DICA’s anti-corruption rules not clear on donations or political contributions

In their latest drive to tackle corruption, the government released a code of ethics prohibiting businesses from bribing officials, but it remains unclear what a company and charities and individuals associated can and cannot do. A non-profit organisation urged Nay Pyi Taw to consult experts and require companies to set up a code of conduct to tackle the issue effectively.

The Directorate of Investment and Company Administration (DICA) under the finance ministry issued an anti-corruption code of ethics announcement governing organisations doing business in Myanmar. The code of ethics covers all dealings and “business activities” between government organisations and all entities in the private sector.

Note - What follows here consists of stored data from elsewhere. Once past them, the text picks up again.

-- ==== Sys2Proof/Machine/Events.lean ====
section
/-! DEFINITION. The events of the scan link, protection, the switch elements, timing, the ACO key and the ring. -/

namespace Sys2Proof.Machine

/-- SCAN_ROUND_START (R19). -/
def execScanRoundStart (s : State) : Result := s.startRound.finish

/-- PORT_SLOT_START (R19 to R21). -/
def execPortSlotStart (s : State) : Result := s.startSlot.finish

/-- MODULE_ANSWER (R22). -/
def execModuleAnswer (checkPasses : Bool) (answer : Answer) (s : State) : Result :=
  (s.takeAnswer checkPasses answer).finish

/-- PORT_SLOT_END (R22 to R24). -/
def execPortSlotEnd (s : State) : Result := s.endSlot.finish

/-- PORT_UPDATE (R25 to R30). -/
def execPortUpdate (s : State) : Result := s.portUpdate.finish

/-- HOLD_OFF_EXPIRY (R81). -/
def execHoldOffExpiry (g : GroupId) (k : ChannelIx) (s : State) : Result := (s.holdOffExpire g k).finish

/-- RESTORE_WAIT_EXPIRY (R88). -/
def execRestoreWaitExpiry (g : GroupId) (s : State) : Result := (s.restoreWaitExpire g).finish

/-- CONFIRMATION_TIMER_EXPIRY (R110). -/
def execConfirmationTimerExpiry (g : GroupId) (s : State) : Result := (s.confirmationExpire g).finish

/-- SENSE_CHANGE (R115, R116, R118, R120). -/
def execSenseChange (e : ElementId) (lines : BitVec 5) (s : State) : Result := (s.senseChange e (sensedOf lines)).finish

/-- TRAVEL_TIMER_EXPIRY (R119). -/
def execTravelTimerExpiry (e : ElementId) (s : State) : Result := (s.travelExpire e).finish

/-- SETTLE_TIMER_EXPIRY (R145). -/
def execSettleTimerExpiry (l : LineId) (s : State) : Result := (s.settleExpire l).finish

/-- SLOT_PULSE (R147). -/
def execSlotPulse (i : SlotId) (s : State) : Result := (s.takePulse i).finish

/-- LOSS_WINDOW_EXPIRY (R147). -/
def execLossWindowExpiry (i : SlotId) (s : State) : Result := (s.lossExpire i).finish

/-- GATE_COMPLETE (R148, R149, R153). -/
def execGateComplete (i : SlotId) (count : Nat) (s : State) : Result := (s.completeGate i count).finish

/-- GATE_OVERRUN (R148). -/
def execGateOverrun (i : SlotId) (s : State) : Result := (s.abandonGate i).finish

/-- QUALIFY_TIMER_EXPIRY (R149). -/
def execQualifyTimerExpiry (i : SlotId) (s : State) : Result := (s.qualifyExpire i).finish

/-- ACO_INPUT (R171). -/
def execAcoInput (s : State) : Result := s.cutOff.finish

/-- DESCRIPTOR_WORD0_READ (R180, R182). -/
def execDescriptorWord0Read (s : State) : Result := s.readWord0.finishMaster (s.posting .readWord0).isSome

/-- DESCRIPTOR_WORD_WRITE (R12, R180). -/
def execDescriptorWordWrite (s : State) : Result :=
  s.writeWord.finishMaster
    ((s.posting .writeWord1).isSome || (s.posting .writeWord2).isSome || (s.posting .writeWord3).isSome)

/-- DESCRIPTOR_WORD0_WRITE (R180, R181). -/
def execDescriptorWord0Write (s : State) : Result := s.writeWord0.finishMaster (s.posting .writeWord0).isSome

end Sys2Proof.Machine
end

The announcement prohibited companies and organisations incorporated under the 2017 Companies Law from six activities with dealing with the government: giving gifts, hospitality and entertainment, giving support for travel, giving money to facilitate business activities, giving social contributions and charity donations, giving political contributions and donations, giving assistance or support in the employment between organisations related to a company for personal interest. The “business activities” category refers to activities which involve providing money or financial benefits, directly or indirectly, in order to allow a business to move ahead “smoothly”. Presumably, this covers licencing, officials approvals, endorsements, the tender process and any decision-making involving the government.

However, there needs to be clarity about what firms, foundations and related individuals can and cannot do. What should be considered is the risk of corruption. If a payment or donation is intended to influence a decision of the government, it should not make any difference whether the bribe comes from the company, its owner, shareholder or individuals with vested interest who do so under the pretence of “personal/ private capacity”.

Vicky Bowman, director of Yangon-based Myanmar Centre for Responsible Business, told The Myanmar Times that combatting corruption requires a joint effort by government and the private sector and that the anti-graft body has made good progress.

“It is very welcome that the new chair of the Anti-Corruption Commission has established a regular dialogue with the business community. This should facilitate effective action on corruption hotspots since businesses are well-placed to identify these. That will then enable the Commission to raise with government departments where they need to take action to eliminate corrupt practices,” she said. Owing to the 4th amendment to the Anti-Corruption Law, the Commission can now even take investigative action on its own initiative, instead of only acting on complaints.

Grey areas

In addition, the 4th amendment empowers the Commission to issue a Notification concerning how companies should set up a code of conduct to prevent corruption.

“We hope that there will be the opportunity to contribute to this Notification and any associated guidelines. There are some good international examples of guidelines which can serve as a model,” she went on. For example, the Thai National Anti-Corruption Commission’s “Eight principles to prevent bribery” includes the need for “tone from the top”, risk assessment of the firm’s key exposures to bribery, specific controls for high-risk areas and for business partners, accurate accounts, human resources management, reporting mechanisms, including internal “whistleblowing” and more. If a firm has those controls in place, it can make a more accurate assessment of the “grey areas”, such as donations and political contributions.

Concerning political contributions and donations, it is difficult to distinguish between the firm, their Foundation (if they have one), and the business owner, especially in Myanmar where there are so many family-owned companies.

“There are Myanmar companies which publish policies saying they do not make political donations, but we all know their main owner of the company does. The most effective control on this is always going to be transparency, with both the recipient political party or charity, and the company – including its major shareholder – publishing details of the donation, and ensuring accurate and audited accounts.”

DICA’s guidance seems to leave some questions unanswered, especially regarding legitimate hospitality. It made no mention of a cap on gifts, the regulation on overseas trips purportedly for educational purposes or the enforcement mechanism. For example, if there isn’t a cap on gifts, snacks and drinks will be prohibited in meetings and lunch for officials during an all-day workshop in a hotel in Nay Pyi Taw will not be allowed.

According to the Myanmar Centre for Responsible Business, some of these grey areas, such as travel sponsorship for officials and seasonal gifts, were already addressed in the guidelines established by the National League for Democracy-led government in April 2016.

“Companies should ensure that their employees comply with these, and report to the Anti-Corruption Commission where officials are in breach of them,” Ms Bowman explained.

Guidelines issued in 2016

The President’s Office in 2016 issued a set of guidelines for acceptance of “gifts”, which is defined as money and other items of value such as gold, silver, air tickets, free accommodation, meals, entertainment, golf club membership etc.

Gifting is prohibited unless it is with a value of no more than K25,000, while the maximum value of gifts which may be received from a person or organisation within a year shall be K100,000. Gifts which are received solely because of family or personal relationship and that there is no direct or indirect conflict of interest between the two parties are permitted, as well as gifts with a value of no more than K100,000 and which are given on a special annual occasion such as Christmas or Thadingyut.

Gifts with a value of no more than K400,000, costs of travel for official purposes (e.g. air ticket, accommodation and meal expenses), scholarships and medical expenses are allowed if they are endowed by foreign governments.